◆ **Task objective**: Each line below should be written out again exactly.

◆ **Input data**:
-- ==== Sys2Proof/WellFormed.lean ====
section
/-! DEFINITION. Which instruction terms the decoder can produce: the value ranges of the operand fields
(spec/30_encoding.md R114, R117 and the "fields" of the opcode table). -/

namespace Sys2Proof

/-- A register index that names a register: 0..7 except 6, which is M (R33, R168). -/
def isRegisterIndex (r : Nat) : Bool := decide (r < 8) && decide (r ≠ 6)

/-- The 13 opcodes that match no row of the decoder (R110). -/
def unknownOpcodes : List Byte :=
  [0x08, 0x10, 0x18, 0x20, 0x28, 0x30, 0x38, 0x27, 0xCB, 0xD9, 0xDD, 0xED, 0xFD]

/-- The fields of the instruction are in the ranges its opcode-table row gives. -/
def Instr.wellFormed : Instr → Bool
  | .nop => true
  | .hlt => true
  | .ei => true
  | .di => true
  | .xchg => true
  | .xthl => true
  | .sphl => true
  | .pchl => true
  | .stc => true
  | .cmc => true
  | .cma => true
  | .inPort _ => true
  | .outPort _ => true
  | .movDS d s => isRegisterIndex d && isRegisterIndex s
  | .movDM d => isRegisterIndex d
  | .movMS s => isRegisterIndex s
  | .addS s => isRegisterIndex s
  | .addM => true
  | .adcS s => isRegisterIndex s
  | .adcM => true
  | .subS s => isRegisterIndex s
  | .subM => true
  | .sbbS s => isRegisterIndex s
  | .sbbM => true
  | .anaS s => isRegisterIndex s
  | .anaM => true
  | .xraS s => isRegisterIndex s
  | .xraM => true
  | .oraS s => isRegisterIndex s
  | .oraM => true
  | .cmpS s => isRegisterIndex s
  | .cmpM => true
  | .adi _ => true
  | .aci _ => true
  | .sui _ => true
  | .sbi _ => true
  | .ani _ => true
  | .xri _ => true
  | .ori _ => true
  | .cpi _ => true
  | .jmp _ => true
  | .jccc c _ => decide (c < 8)
  | .call _ => true
  | .cccc c _ => decide (c < 8)
  | .ret => true
  | .rccc c => decide (c < 8)
  | .pushRp p => decide (p < 3)
  | .pushPsw => true
  | .popRp p => decide (p < 3)
  | .popPsw => true
  | .rst _ => true
  | .rlc => true
  | .rrc => true
  | .ral => true
  | .rar => true
  | .lxi p _ => decide (p < 4)
  | .mviD d _ => isRegisterIndex d
  | .mviM _ => true
  | .ldax p => decide (p < 2)
  | .stax p => decide (p < 2)
  | .inx p => decide (p < 4)
  | .dcx p => decide (p < 4)
  | .inrD d => isRegisterIndex d
  | .inrM => true
  | .dcrD d => isRegisterIndex d
  | .dcrM => true
  | .dad p => decide (p < 4)
  | .shld _ => true
  | .lhld _ => true
  | .sta _ => true
  | .lda _ => true
  | .unknown op => unknownOpcodes.contains op

end Sys2Proof
end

◆ **Exercise output**:
-- ==== Sys2Proof/WellFormed.lean ====
section
/-! DEFINITION. Which instruction terms the decoder can produce: the value ranges of the operand fields
(spec/30_encoding.md R114, R117 and the "fields" of the opcode table). -/

namespace Sys2Proof

/-- A register index that names a register: 0..7 except 6, which is M (R33, R168). -/
def isRegisterIndex (r : Nat) : Bool := decide (r < 8) && decide (r ≠ 6)

/-- The 13 opcodes that match no row of the decoder (R110). -/
def unknownOpcodes : List Byte :=
  [0x08, 0x10, 0x18, 0x20, 0x28, 0x30, 0x38, 0x27, 0xCB, 0xD9, 0xDD, 0xED, 0xFD]

/-- The fields of the instruction are in the ranges its opcode-table row gives. -/
def Instr.wellFormed : Instr → Bool
  | .nop => true
  | .hlt => true
  | .ei => true
  | .di => true
  | .xchg => true
  | .xthl => true
  | .sphl => true
  | .pchl => true
  | .stc => true
  | .cmc => true
  | .cma => true
  | .inPort _ => true
  | .outPort _ => true
  | .movDS d s => isRegisterIndex d && isRegisterIndex s
  | .movDM d => isRegisterIndex d
  | .movMS s => isRegisterIndex s
  | .addS s => isRegisterIndex s
  | .addM => true
  | .adcS s => isRegisterIndex s
  | .adcM => true
  | .subS s => isRegisterIndex s
  | .subM => true
  | .sbbS s => isRegisterIndex s
  | .sbbM => true
  | .anaS s => isRegisterIndex s
  | .anaM => true
  | .xraS s => isRegisterIndex s
  | .xraM => true
  | .oraS s => isRegisterIndex s
  | .oraM => true
  | .cmpS s => isRegisterIndex s
  | .cmpM => true
  | .adi _ => true
  | .aci _ => true
  | .sui _ => true
  | .sbi _ => true
  | .ani _ => true
  | .xri _ => true
  | .ori _ => true
  | .cpi _ => true
  | .jmp _ => true
  | .jccc c _ => decide (c < 8)
  | .call _ => true
  | .cccc c _ => decide (c < 8)
  | .ret => true
  | .rccc c => decide (c < 8)
  | .pushRp p => decide (p < 3)
  | .pushPsw => true
  | .popRp p => decide (p < 3)
  | .popPsw => true
  | .rst _ => true
  | .rlc => true
  | .rrc => true
  | .ral => true
  | .rar => true
  | .lxi p _ => decide (p < 4)
  | .mviD d _ => isRegisterIndex d
  | .mviM _ => true
  | .ldax p => decide (p < 2)
  | .stax p => decide (p < 2)
  | .inx p => decide (p < 4)
  | .dcx p => decide (p < 4)
  | .inrD d => isRegisterIndex d
  | .inrM => true
  | .dcrD d => isRegisterIndex d
  | .dcrM => true
  | .dad p => decide (p < 4)
  | .shld _ => true
  | .lhld _ => true
  | .sta _ => true
  | .lda _ => true
  | .unknown op => unknownOpcodes.contains op

end Sys2Proof
end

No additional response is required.